The company's checkered history is far too convoluted to recount here. The final chapter began at the start of World War II, when the brewery was seized by the feds because the Von Opels, then the owners of record, were classified as enemy aliens. The government held the company until 1956, when it was sold to a Miami real-estate outfit for $800,000. It was then resold to a New York brewery, which dismantled it. Harvard Beer went down the drain, but not forever. This year the proprietors of the Lowell Brewing Company, which has been making Mill City Beer since 1994, re-registered the trade name and re-introduced Harvard Beer as "a regional macro-brew." "Here's one Harvard we can all get into," jested the Boston Globe in an item reporting that the Lowell Brewing Company had "dropped 40,000 cases of the crimson-clad, pale lager on the greater Boston area just in time for graduation parties....[The label] promises to attract plenty of attention from brand identification with a large university in Cambridge." The item ended with a quip from Alex Huppé, Harvard's director of public affairs: "It's going to have to have a pretty good head if it's going to have the name Harvard on it."
Old
brand name, reborn.Photographs by Stu Rosner |
Others at Harvard were not amused. Deans attempting to deal with the rise of binge drinking among undergraduates did not regard brand identification with a large university in Cambridge as an inspired idea. Hopping mad, they alerted the Trademark Licensing Office, which tries to police the use of the Harvard name, and the General Counsel's Office, which takes transgressors to court. The outcome wasn't settled when the Pump went to press, but it was clear that Commencement caterers would not be dispensing Harvard Lager.
*
Dilating on the circular dining-hall trays of yore in the May-June issue, Primus appealed to readers who might help fix the exact date of origin. Help came. Martin Needler '54, now dean of international studies at the College of the Pacific in Stockton, California, was a dishwasher at the Harvard Union in 1951, when the trays appeared. "They had a protruding rim all around so they fit one on top of another without any special effort," Needler recalls; the old rectangular trays had sections of differing sizes and had to be stacked just so. Caldwell Titcomb '47, of Auburndale, Massachusetts, provides a copy of his letter to the Crimson, dated March 21, 1951. "The long-awaited circular tray has at last arrived in House dining halls," it begins. "Unfortunately, it is utterly inadequate." The young Mr. T. then unloaded a damning critique:
--"The three sizes of compartment around the center make it necessary to plan out ahead all the items desired so that the right size can be tendered for each, and the proper foods placed adjacent to one another to minimize the number of rotations during the eating process.
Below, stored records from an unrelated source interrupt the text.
/-- Whether a page's written-map bit is set (11 R304). -/
def State.written (s : State) (p : Nat) : Bool := s.pool.wmap.contains p || s.firmPage p

/-- Whether a read of a page answers zeros without the DRAM (11 R306). -/
def State.unwritten (s : State) (p : Nat) : Bool := s.dev.initMode && !s.written p

def State.isTest (s : State) (g : Nat) : Bool := (s.gran g).use == .test

/-- How a sector read ends, before anything is done about it (11 Table 11-3). -/
inductive SecCond where
  | unread                                      -- the map bit is clear
  | unc
  | mac
  | poison
  | good (lost : Bool) (fixed : Option (List (Nat × Nat)))
  deriving DecidableEq, Repr

/-- The first matching row of Table 11-3, with the errors of a first and a second attempt. -/
def State.secCond (s : State) (n : Nat) (e1 e2 : RawErr) : SecCond :=
  if s.unwritten (sectorPage n) then .unread
  else
    let m := s.secMeta n
    let finish (left : Bool) (fixed : Option (List (Nat × Nat))) : SecCond :=
      if left || m.macBad || !s.keyHeld n m then .mac else if m.poison then .poison else .good m.lost fixed
    match decodeSector (xorErr m.rawErr e1) with
    | some (left, []) => finish left none
    | some (left, fixed) => finish left (some fixed)
    | none =>
      match decodeSector (xorErr m.rawErr e2) with
      | some (left, fixed) => finish left (some fixed)
      | none => .unc

/-- The status a condition contributes (11 Table 11-3). -/
def SecCond.status : SecCond → Status
  | .unread => .ok
  | .unc => .poisoned
  | .mac => .integrity
  | .poison => .poisoned
  | .good lost _ => if lost then .okLostUpdate else .ok

/-- What a sector belongs to: tenant, subject kind, subject, byte offset (20 Table 20-4). -/
def State.nameSector (s : State) (n : Nat) : Option (Nat × Nat × Nat × Nat) :=
  let g := sectorGran n
  let x := s.gran g
  let byte := n % 8192 * 256
  match x.use with
  | .extent e => (s.pool.extents.find e).map fun v => (x.owner, 1, e, (v.grans.findIdx (· == g)) * 2097152 + byte)
  | .version e =>
    (s.pool.extents.find e).bind fun v =>
      (v.versions.findSome? fun w => (w.2.frames.find? fun f => f.2 == sectorPage n).map (·.1)).map fun p =>
        (x.owner, 1, e, p * 65536 + n % 256 * 256)
  | .space a => (s.pool.spaces.find a).bind fun v =>
      (v.pops.find? fun f => f.2 == g).map fun f => (x.owner, 5, a, f.1 * 2097152 + byte)
  | _ => none

/-! The address log and the counts (11 R307, R308). -/

/-- Of the entries a predicate accepts, the one that comes first by a measure, with its place. -/
def leastEntry (l : List LogEntry) (ok : LogEntry → Bool) (m : LogEntry → Nat) : Option Nat :=
  ((l.zipIdx.filter fun x => ok x.1).foldl (fun b x => match b with
    | none => some x
    | some y => if m x.1 < m y.1 then some x else b) none).map (·.2)

/-- An event enters an address log (11 R307). -/
def logPut (l : List LogEntry) (tick pin kind sector : Nat) : List LogEntry :=
  match l.findIdx? fun e => e.sector == sector with
  | some i => listMod l i fun e =>
      { e with tick, count := min (e.count + 1) 65535, kind := max e.kind kind, pin := if e.pin == pin then pin else 63 }
  | none =>
    let new : LogEntry := { tick, count := 1, pin, kind, sector }
    if l.length < 16 then l ++ [new]
    else
      let put (i : Option Nat) : List LogEntry := match i with
        | some i => l.eraseIdx i ++ [new]
        | none => l
      if kind == 0 then put (leastEntry l (fun e => e.kind == 0) fun e => e.count * 2 ^ 64 + e.tick)
      else
        match leastEntry l (fun e => e.kind == 0) (·.tick) with
        | some i => put (some i)
        | none => put (leastEntry l (fun _ => true) (·.tick))

/-- An error of a sector is logged at its stack (11 R307). -/
def State.logSector (s : State) (n pin kind : Nat) : State :=
  let k := granStack (sectorGran n)
  s.modStack k fun st => { st with log := logPut st.log s.dev.tick pin kind (localSector n) }

/-- A new kind-0 log entry names a pin; with the 32nd its wear is recorded (11 R308). The next training remaps the pin as every
pin that fails steps 5 or 6. -/
def State.wearPin (s : State) (k p pin : Nat) : State :=
  if 36 ≤ pin then s
  else
    let c := (s.pch k p).pinLogs.findD pin 0 + 1
    let s := s.modPch k p fun q => { q with pinLogs := q.pinLogs.put pin c }
    if c == 32 then s.recOp 0x0209 7 k p pin else s

/-- A corrected sector read is counted and logged (11 R306, R307, R314). -/
def State.countFixed (s : State) (n : Nat) (fixed : List (Nat × Nat)) : State :=
  let k := granStack (sectorGran n)
  if s.isTest (sectorGran n) then
    s.modStack k fun st => { st with testCount := (sat32 st.testCount.1 1, st.testCount.2) }
  else
    let p := s.pchOf (localSector n)
    let pins := fixed.map (·.2)
    let pin := match pins with
      | [] => 63
      | a :: r => if r.all (· == a) then a else 63
    let s := s.modPch k p fun q => { q with corrected := sat32 q.corrected 1, sinceTrk := q.sinceTrk + 1 }
    let logged (s : State) : Bool := (s.stack k).log.any fun e => e.sector == localSector n
    let t := s.logSector n pin 0
    if logged t && !logged s then t.wearPin k p pin else t

/-- The window of 16,777,216 ticks that the present tick lies in; the counts of one that has passed are gone (11 R315). -/
def State.rankNow (s : State) : State :=
  let w := s.dev.tick / 16777216
  if s.pool.rankWin == w then s else { s with pool.rankWin := w, pool.badSecs := [], pool.parity := [] }

/-- A sector of a rank counts as uncorrectable in the present window (11 R315). -/
def State.countBad (s : State) (n : Nat) : State :=
  let r := granRank (sectorGran n)
  let s := s.rankNow
  { s with
    pool.badSecs := s.pool.badSecs.put r (insertNum (s.pool.badSecs.findD r []) n)
    todo := s.todo ++ [.rank r] }

/-- A poison sector takes the place of a sector (11 R302). -/
def State.poisonSector (s : State) (n : Nat) : State :=
  let k := s.writeKey (sectorGran n)
  (({ s with pool.mem := memZero s.pool.mem (sectorAddr n) 256 }).touch n true).putSector n
    { epoch := k.1, keyId := k.2, poison := true, written := true }

/-- An uncorrectable sector that no mirror recovers (11 R302, R314). -/
def State.loseSector (s : State) (n : Nat) : State :=
  let g := sectorGran n
  let who := s.nameSector n
  let s := s.poisonSector n
  if s.isTest g then
    s.modStack (granStack g) fun st => { st with testCount := (st.testCount.1, sat32 st.testCount.2.1 1, st.testCount.2.2) }
  else
    let s := (s.logSector n 63 1).countBad n
    match who with
    | some (t, kind, subj, off) => s.recTen t 0x0201 kind subj off 0x30
    | none => s

/-- What the stack's on-die ECC reports of a read: a correction is counted, an uncorrectable error is logged and counts as an
uncorrectable sector (11 R307, R315); in a test granule it goes into the test counts (R314). -/
def State.onDie (s : State) (n report : Nat) : State :=
  let k := granStack (sectorGran n)
  if report == 0 then s
  else if s.isTest (sectorGran n) then
    s.modStack k fun st => { st with testCount :=
      if report == 1 then (sat32 st.testCount.1 1, st.testCount.2) else (st.testCount.1, sat32 st.testCount.2.1 1, st.testCount.2.2) }
  else if report == 1 then s.modPch k (s.pchOf (localSector n)) fun q => { q with onDie := sat32 q.onDie 1 }
  else (s.logSector n 63 3).countBad n

/-- A MAC failure that a read finds; the sector fails every read until a full write replaces it (11 R301, R314). -/
def State.macFail (s : State) (n : Nat) : State :=
  let g := sectorGran n
  let m := s.secMeta n
  let s := s.putSector n { m with macBad := true }
  if s.isTest g then
    s.modStack (granStack g) fun st => { st with testCount := (st.testCount.1, st.testCount.2.1, sat32 st.testCount.2.2 1) }
  else
    let s := s.logSector n 63 2
    if m.macNoted then s
    else
      let s := s.putSector n { m with macBad := true, macNoted := true }
      match s.nameSector n with
      | some (t, kind, subj, off) => s.recTen t 0x0202 kind subj off 0x31
      | none => s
--"The compartments are too shallow. My salad was placed in one compartment and ended up in three. The potato spewed over into the central milk-glass division, and the gravy required a skilled juggling act to keep it from flowing over the side. Also there was insufficient height in the ridges to aid in getting the last mouthfuls of applesauce on the spoon (the same will certainly hold true for peas, stewed tomatoes, etc.).
--"The tray spins like a Lazy Susan, particularly when one tries to cut 'tenderized steak' (a hard enough job on the old trays), and the gravy then assails the knife-wielder and occasionally his neighbors.
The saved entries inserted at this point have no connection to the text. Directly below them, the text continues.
/-- A node is no longer a sharer; a coarse vector keeps its groups. -/
def Sharers.drop (l : Sharers) (n : Nat) : Sharers :=
  match l with
  | .precise p => .precise (p.filter (· != n))
  | .coarse g => .coarse g

def Sharers.none? (l : Sharers) : Bool :=
  match l with
  | .precise p => p.isEmpty
  | .coarse g => g == 0

/-- The nodes that a snoop to the sharers goes to (R194). -/
def State.sharerNodes (s : State) (h : Nat) (l : Sharers) : List Nat :=
  match l with
  | .precise p => p
  | .coarse g =>
    (s.ten.links.foldl (fun a x => if x.2.tenant == s.lineTenant h && bit g (x.2.node / 512) then insertNum a x.2.node else a) [])

/-- An entry in its canonical place: an entry without any holder does not exist (R192). -/
def State.setEntry (s : State) (h : Nat) (e : DirEntry) : State :=
  if e.st == .shared && e.sharers.none? then s.delDir h else s.putDir h e

def owned (e : DirEntry) : Bool := e.st != .shared

/-- A node is lost to a line and the loss is not resolved (R207). -/
def State.isLost (s : State) (h n : Nat) : Bool := s.com.lost.contains (h, n)

def State.clearLost (s : State) (h : Nat) : State := { s with com.lost := s.com.lost.filter fun x => x.1 != h }

/-- Losses of nodes that a line's entry no longer lists are resolved (R207). -/
def State.trimLost (s : State) (h : Nat) : State :=
  let lists (n : Nat) : Bool := match s.com.dir.find h with
    | some e => (owned e && e.owner == n) || e.sharers.has n
    | none => false
  { s with com.lost := s.com.lost.filter fun x => x.1 != h || lists x.2 }

/-! Memory of a line. -/

/-- Data written to a line, at both units of a pair where the extent is mirrored (R199, 16 R434). -/
def State.writeLine (s : State) (h : Nat) (d : List Byte) : State :=
  let s := (s.writeSector (s.lineSector h) 0 (padTo d 256) false).2
  if s.mirrorsTo (s.lineExt h) || s.copiesTo (s.lineExt h) (lineIndex h * 256) then
    s.mirrorOut (s.lineExt h) [(lineIndex h * 256, padTo d 256)] [] [] .none
  else s

/-- The owner of an EX line is lost: the line keeps its memory data and takes the mark (R207). -/
def State.loseLine (s : State) (h : Nat) : State := (s.markLost (s.lineSector h)).delDir h

/-! Snoops. -/

def SnoopKind.opcode : SnoopKind → Nat
  | .share => 0x30
  | .inv => 0x31
  | .recover => 0x32
  | .drop => 0x33

/-- The open link session of a node for a tenant (R194). -/
def State.linkTo (s : State) (node tenant : Nat) : Option (Nat × Link) :=
  s.ten.links.find? fun x => x.2.node == node && x.2.tenant == tenant

/-- Snoops are sent for a line's transaction; a node without a link session cannot be asked and is lost (log 28). -/
def State.sendSnoops (s : State) (h : Nat) (dests : List (Nat × SnoopKind)) : State :=
  dests.foldl (fun s x =>
    match s.linkTo x.1 (s.lineTenant h), s.com.commons.find (lineCommon h), s.com.trans.find h with
    | some (id, l), some c, some t =>
      let q := s.issue (.snoop h x.1) x.2.opcode x.1 id h []
      q.2.putTrans h { t with snoops := t.snoops ++
        [{ node := x.1, gen := l.gen, session := id, tag := q.1, kind := x.2, due := s.dev.tick + comTimeout c }] }
    | _, _, _ => { s with com.lost := if s.com.lost.contains (h, x.1) then s.com.lost else (h, x.1) :: s.com.lost }) s

/-- The snoops a job needs in the line's state (Table 7-8, R187, R195, R201, R202, R210). -/
def State.jobSnoops (s : State) (h : Nat) (e : DirEntry) (job : LineJob) : List (Nat × SnoopKind) :=
  let l := s.sharerNodes h e.sharers
  let all (k : SnoopKind) (but : Option Nat) : List (Nat × SnoopKind) :=
    (((if owned e then [e.owner] else []) ++ l.filter (fun n => !(owned e && n == e.owner))).filter
      fun n => some n != but).map (·, k)
  match job with
  | .request r =>
    let x := r.p.src
    if r.opcode == 0x20 then (if owned e then [(e.owner, .share)] else [])
    else if r.opcode == 0x21 then
      match e.st with
      | .exclusive => if e.owner == x then [] else [(e.owner, .inv)]
      | .owned => all .inv none
      | .shared => all .inv (some x)
    else if r.opcode == 0x22 then
      match e.st with
      | .exclusive => if e.owner == x then [] else [(e.owner, .inv)]
      | .owned => if e.owner == x || e.sharers.has x then all .inv (some x) else all .inv none
      | .shared => all .inv (some x)
    else if r.opcode == 0x28 then all .inv none
    else []
  | .access _ write => if write then all .inv none else if owned e then [(e.owner, .share)] else []
  | .delete => all .inv none
  | .evict _ => all .inv none
  | .drop => all .drop none
  | .sweep => []

/-! The end of a transaction. -/

/-- The line's queue goes on with the next job, and transactions that stalled look again (R197, R195). -/
def State.lineNext (s : State) (h : Nat) : State :=
  let s := s.trimLost h
  let stalled := (s.com.trans.filter fun t => t.2.stalled).map (·.1)
  match s.com.trans.find h with
  | none => s
  | some t =>
    let s := match t.waiting with
      | [] => s.delTrans h
      | j :: r => (s.putTrans h { job := j, waiting := r }).later [.line h]
    s.later (stalled.map .line)

/-- A transaction stalls until something ends (R195, 11 R302). -/
def State.lineStall (s : State) (h : Nat) : State :=
  match s.com.trans.find h with
  | some t => s.putTrans h { t with stalled := true, snoops := [] }
  | none => s

/-- What a grant still waits for on a mirrored common (R209): the record of EX or OW at the standby. -/
def State.grant (s : State) (h : Nat) (r : Req) (st : Status) (payload : List Byte) : State :=
  if s.mirrorsTo (s.lineExt h) then
    let x := s.pairSend .mirror 0x71
    let s := x.2.emit (.metaSent x.1 (.lineOwned (lineCommon h) (lineIndex h)))
    { s with pair.mirror := s.pair.mirror.put x.1 (s.dev.tick + s.mirrorTicks, .request r st.code none payload h) }
  else
    let s := if s.isMirrored (s.lineExt h) then s.sendMeta (.lineOwned (lineCommon h) (lineIndex h)) else s
    s.complete r st none (some payload) h

/-- A line leaves EX or OW on a mirrored common, with or without the lost-update mark (R209). -/
def State.lineCleaned (s : State) (h : Nat) (lost : Bool := false) : State :=
  if s.isMirrored (s.lineExt h) then s.sendMeta (.lineClean (lineCommon h) (lineIndex h) lost) else s

/-- A completion that follows a write of memory: on a mirrored extent it waits for the standby (16 R434). -/
def State.afterWrite (s : State) (h off : Nat) (b : List Byte) (r : Req) (st : Status) (word : Option Nat)
    (payload : List Byte) : State :=
  if s.mirrorsTo (s.lineExt h) then
    s.mirrorOut (s.lineExt h) [(lineIndex h * 256 + off, b)] []
      [⟨r.p.src, r.p.ngen, r.p.tag, r.p.tgen, r.opcode, st.code, word⟩] (.request r st.code word payload h)
  else
    let s := if s.copiesTo (s.lineExt h) (lineIndex h * 256) then
        s.mirrorOut (s.lineExt h) [(lineIndex h * 256 + off, b)] [] [] .none
      else s
    s.complete r st word (some payload) h

/-! Atomics. -/

/-- The result of an atomic on a word: its status, the new word (none when nothing is written), and the word it answers
(R202, R203, R205, R206). -/
def State.atomicOf (s : State) (op : Nat) (src ngen old : Nat) : Status × Option Nat × Nat :=
  let aop := op % 256
  let w := if bit op 8 then 64 else 32
  let v := bits op 191 128
  let cmp := bits op 255 192
  let nr := s.nodeRec src
  let live (n g l : Nat) : Bool := (s.nodeRec n).gen == some g && (s.nodeRec n).loss % 256 == l
  let holder := bits old 63 48
  let leaseLive := live holder (bits old 47 44) (bits old 43 36)
  let granted := src * 2 ^ 48 + ngen * 2 ^ 44 + nr.loss % 256 * 2 ^ 36 + (bits old 31 1 + 1) % 2 ^ 31 * 2 + 1
  let freed := bits old 31 1 * 2
  match aop with
  | 1 => (.ok, some ((old + v) % 2 ^ w), old)
  | 2 =>
    let f := s.fmt (bits op 52 48)
    let q := ledgerQ (f.value (v % 2 ^ f.width)) (signed (bits op 63 56) 8)
    let sum := signed old 64 + q.1
    let hi : Int := 2 ^ 63 - 1
    let sat := if hi < sum then hi else if sum < -hi - 1 then -hi - 1 else sum
    (if q.2 || sat != sum then .overflow else .ok, some (unsigned sat 64), old)
  | 3 => (.ok, some (if old == cmp then v else old), old)
  | 4 => (.ok, some v, old)
  | 5 => (.ok, some (if signed v w < signed old w then v else old), old)
  | 6 => (.ok, some (if signed old w < signed v w then v else old), old)
  | 7 => (.ok, some (min old v), old)
  | 8 => (.ok, some (max old v), old)
  | 16 =>
    let arrived := bits old 15 0
    let expected := bits old 31 16
    if expected == 0 || expected ≤ arrived then (.faultRange, none, old)
    else
      let n := if arrived + 1 == expected then (bits old 63 32 + 1) % 2 ^ 32 * 2 ^ 32 + expected * 2 ^ 16 else old + 1
      (.ok, some n, n)
  | 32 =>
    if !bit old 0 then (.ok, some granted, granted)
    else if leaseLive then (if holder == src then .alreadyComplete else .busyRetry, none, old)
    else (.lockAbandoned, some granted, granted)
  | _ =>
    if !bit old 0 then (.alreadyComplete, none, old)
    else if holder != src then (.faultRange, none, old)
    else (if leaseLive then .ok else .lockAbandoned, some freed, freed)

/-- An atomic runs on a line in state U (R202, R204). -/
def State.runAtomic (s : State) (h : Nat) (r : Req) : State :=
  let op := leNat (r.p.payload.take 32)
  let n := s.lineSector h
  let bytes := if bit op 8 then 8 else 4
  let off := r.p.address % 256
  let x := s.readSector n
  let s := x.2.2
  let old := leNat (slice x.2.1 off bytes)
  let cookie := cookieOf r.p.payload
  let answer (s : State) (st : Status) (w : Nat) : State := s.complete r st (some w) (some (cookie ++ leBytes w 8)) h
  if x.1 == .integrity || x.1 == .poisoned then answer s x.1 0
  else
    let a := s.atomicOf op r.p.src r.p.ngen old
    let st := if a.1 == .ok && x.1 == .okLostUpdate then .okLostUpdate else a.1
    match a.2.1 with
    | none => answer s st a.2.2
    | some w =>
      let b := leBytes w bytes
      let s := (s.writeSector n off b false).2
      s.afterWrite h off b r st (some a.2.2) (cookie ++ leBytes a.2.2 8)

/-! Table 7-8. -/

/-- The line's data from its owner, or from memory, with the status of the line's marks (R199, R200, R208). A mark that the sector
carries stays until a write, so data of an owner is returned under it (log 182). -/
def State.lineData (s : State) (h : Nat) (own : Option (List Byte)) : Status × List Byte × State :=
  let m := s.secMeta (s.lineSector h)
  match own with
  | some d => (if m.poison then .poisoned else if m.lost then .okLostUpdate else .ok, padTo d 256, s)
  | none => s.readSector (s.lineSector h)

/-- An entry for a line: its own, or a new one in a free way of its set that the tenant may use; none when the set is
full (R195, R196). -/
def State.newEntry (s : State) (h : Nat) : Option DirEntry :=
  let set := s.lineSet h
  let t := s.lineTenant h
  let ways := bitsOf (waysOf s.com.part t) 16
  (ways.find? fun w => !(s.com.dir.any fun e => e.2.set == set && e.2.way == w)).map fun w =>
    { st := .shared, tenant := t, set, way := w, order := s.com.order }

/-- The victim of an eviction: the earliest-allocated entry of the set, in the tenant's ways, in no transaction (R195). -/
def State.victim (s : State) (h : Nat) : Option Nat :=
  let set := s.lineSet h
  let ways := waysOf s.com.part (s.lineTenant h)
  let l := s.com.dir.filter fun e => e.2.set == set && bit ways e.2.way && !s.com.trans.has e.1
  (l.foldl (fun b e => match b with
    | none => some e
    | some x => if e.2.order < x.2.order then some e else b) none).map (·.1)

/-- A line request whose snoops are answered changes the directory and completes (Table 7-8). `own` is the data its owner
returned. -/
def State.serveLine (s : State) (h : Nat) (r : Req) (own : Option (List Byte)) : State :=
  let x := r.p.src
  let cookie := cookieOf r.p.payload
  let old := s.com.dir.find h
  let noEx := ((s.com.commons.find (lineCommon h)).map fun c => bit c.desc 32).getD false
  let gen := (s.nodeRec x).gen.getD r.p.ngen
  let withData (s : State) : Status × List Byte × State :=
    let q := s.lineData h own
    (q.1, cookie ++ q.2.1, q.2.2)
  if r.opcode == 0x23 then
    let k := h * 65536 + x
    match old with
    | some e =>
      if owned e && e.owner == x && e.gen == r.p.ngen then
        let d := slice r.p.payload 16 256
        let s := (s.writeSector (s.lineSector h) 0 (padTo d 256) false).2
        let s := if e.st == .exclusive then s.delDir h else s.setEntry h { e with st := .shared }
        (s.lineCleaned h).afterWrite h 0 (padTo d 256) r .ok none cookie
      else if s.com.wbRecs.has k then
        ({ s with com.wbRecs := s.com.wbRecs.del k }).complete r .alreadyComplete none (some cookie) h
      else s.complete r .aborted none (some cookie) h
    | none =>
      if s.com.wbRecs.has k then
        ({ s with com.wbRecs := s.com.wbRecs.del k }).complete r .alreadyComplete none (some cookie) h
      else s.complete r .aborted none (some cookie) h
  else if r.opcode == 0x28 then
    let s := match own with
      | some d => s.writeLine h d
      | none => s
    (if old.isSome then (s.delDir h).lineCleaned h else s).runAtomic h r
  else
    let grantM (s : State) (e : DirEntry) (data : Bool) : State :=
      let s := s.putDir h { e with st := .exclusive, owner := x, gen, sharers := .precise [] }
      if data then
        let q := withData s
        q.2.2.grant h r q.1 q.2.1
      else s.grant h r .ok cookie
    let fresh (s : State) : Option (DirEntry × State) :=
      (s.newEntry h).map fun e => (e, { s with com.order := s.com.order + 1 })
    match old with
    | none =>
      match fresh s with
      | none => s
      | some (e, s) =>
        if r.opcode == 0x20 && noEx then
          let s := s.putDir h { e with sharers := .precise [x] }
          let q := withData s
          q.2.2.complete r q.1 none (some q.2.1) h
        else grantM s e true
    | some e =>
      if r.opcode == 0x20 then
        match e.st with
        | .shared =>
          let s := s.putDir h { e with sharers := e.sharers.add x }
          let q := withData s
          q.2.2.complete r q.1 none (some q.2.1) h
        | .exclusive =>
          match own with
          | some _ =>
            let s := s.putDir h { e with st := .owned, sharers := .precise [x] }
            let q := withData s
            q.2.2.grant h r q.1 q.2.1
          | none =>
            let s := (s.putDir h { e with st := .shared, sharers := (Sharers.precise [e.owner]).add x }).lineCleaned h
            let q := withData s
            q.2.2.complete r q.1 none (some q.2.1) h
        | .owned =>
          let s := s.putDir h { e with sharers := e.sharers.add x }
          let q := withData s
          q.2.2.complete r q.1 none (some q.2.1) h
      else if r.opcode == 0x22 && e.st == .exclusive && e.owner == x then
        s.complete r .alreadyComplete none (some cookie) h
      else
        let listed := (owned e && e.owner == x) || (e.st != .exclusive && e.sharers.has x)
        grantM s e (!(r.opcode == 0x22 && listed))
--"It is difficult to pick up the tray, since there is no border or space to wedge the fingers between the tray and the table.
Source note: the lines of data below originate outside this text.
/-- What follows the last acknowledgement of a range invalidation, but for a migration's (08 R230, R231). -/
def State.invalDone (s : State) (p : InvalFor) : State :=
  match p with
  | .revoke e => s.endRevoke e
  | .unmap asid va =>
    match s.pool.maps.find? fun m => m.asid == asid && m.vaBase == va with
    | some m =>
      let s := s.dropMap asid va
      match m.cmd with
      | some c => s.respondOk c
      | none => s
    | none => s
  | .spaceMap asid va => s.dropMap asid va
  | .spaceGrans _ l => s.quarantine l
  | .dropped l => l.foldl (fun s g => (s.zeroGran g).setGran g { st := .free }) s
  | .frames e _ => s.freeFrames e
  | .checkout e pg r => s.endCheckoutWait e pg r
  | .migrate _ _ => s   -- Ranks.lean

/-- The granule that accesses to one reach: its copy, once a migration has copied it (11 R318). -/
def State.granCopy (s : State) (g : Nat) : Nat :=
  (s.pool.invals.findSome? fun x => match x.2.purpose with
    | .migrate src dst => if src == g then some dst else none
    | _ => none).getD g

/-- A granule in QUARANTINE, or one that waits for its fill, is zeroed and FREE (R184, 10 R296); one that has been copied is zeroed
at its destination (11 R318). -/
def State.granuleZeroed (s : State) (g : Nat) : State :=
  let h := s.granHome g
  let x := s.gran h
  if x.st == .quarantine || x.st == .unfilled then
    let s := s.zeroGran (s.granCopy h)
    (if s.granCopy h == h then s.setGran h { st := .free } else s.putGran h { st := .free }).later [.migrate]
  else s

/-! Commands. -/

/-- RESERVE_SET (R153). -/
def bodyReserveSet : CcpBody := fun c s =>
  let t := bits c.block 15 0
  let n := bits c.block 83 64
  let others := sumOf (s.ten.tenants.map fun x => if x.1 == t then 0 else x.2.reserve)
  match s.tenantOf t with
  | none => if t == 0 || 0xFFFF ≤ t then refuse s rObject else refuse s rNoObject
  | some x =>
    checked s
      [ (587776 < n, rRange), (s.capacity < others + n, ⟨.busyRetry, 0x0202⟩), (n < s.charge t, rState) ]
      (okEmpty ((s.putTenant t { x with reserve := n }).sendMeta (.reserve t n)))

/-- CAPACITY_QUERY (R155): each state's count and F for the operator; reservation, charge and QUARANTINE for a tenant.
Each number is a 64-bit word (log 29). A granule that waits for its fill is not FREE (10 R296) and counts with those that wait to
be zeroed (log 178). A granule that a migration is copied to counts by its source (11 R318). -/
def bodyCapacityQuery : CcpBody := fun c s =>
  let w (l : List Nat) : List Byte := l.flatMap fun n => leBytes n 8
  if c.isOp then
    okBytes s (w [s.granCount .metadata, s.granCount .fallow, s.granCount .free, s.granCount .allocated,
      s.granCount .quarantine + s.granCount .unfilled, s.granCount .retired, s.pool.fallowF])
  else
    let q := s.pool.grans.count fun x => x.owner == c.tenant && x.st == .quarantine && x.use != .test
    okBytes s (w [s.reserveOf c.tenant, s.charge c.tenant, q])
--"The color is not harmonious with the interiors of the dining halls, and the circular shape fights with the predominantly rectangular character of the halls and their furnishings (not to mention Leverett's trapeziform phenomenon).
--"I fear, furthermore, that the new tray may also serve in intramural 'flying saucer' experiments, and perhaps even in postprandial roulette games.
"In an age when 'Functionalism' is the war cry," Titcomb's letter ends, "the circular tray has certainly fallen early on the battlefield. Let us give it a quick burial."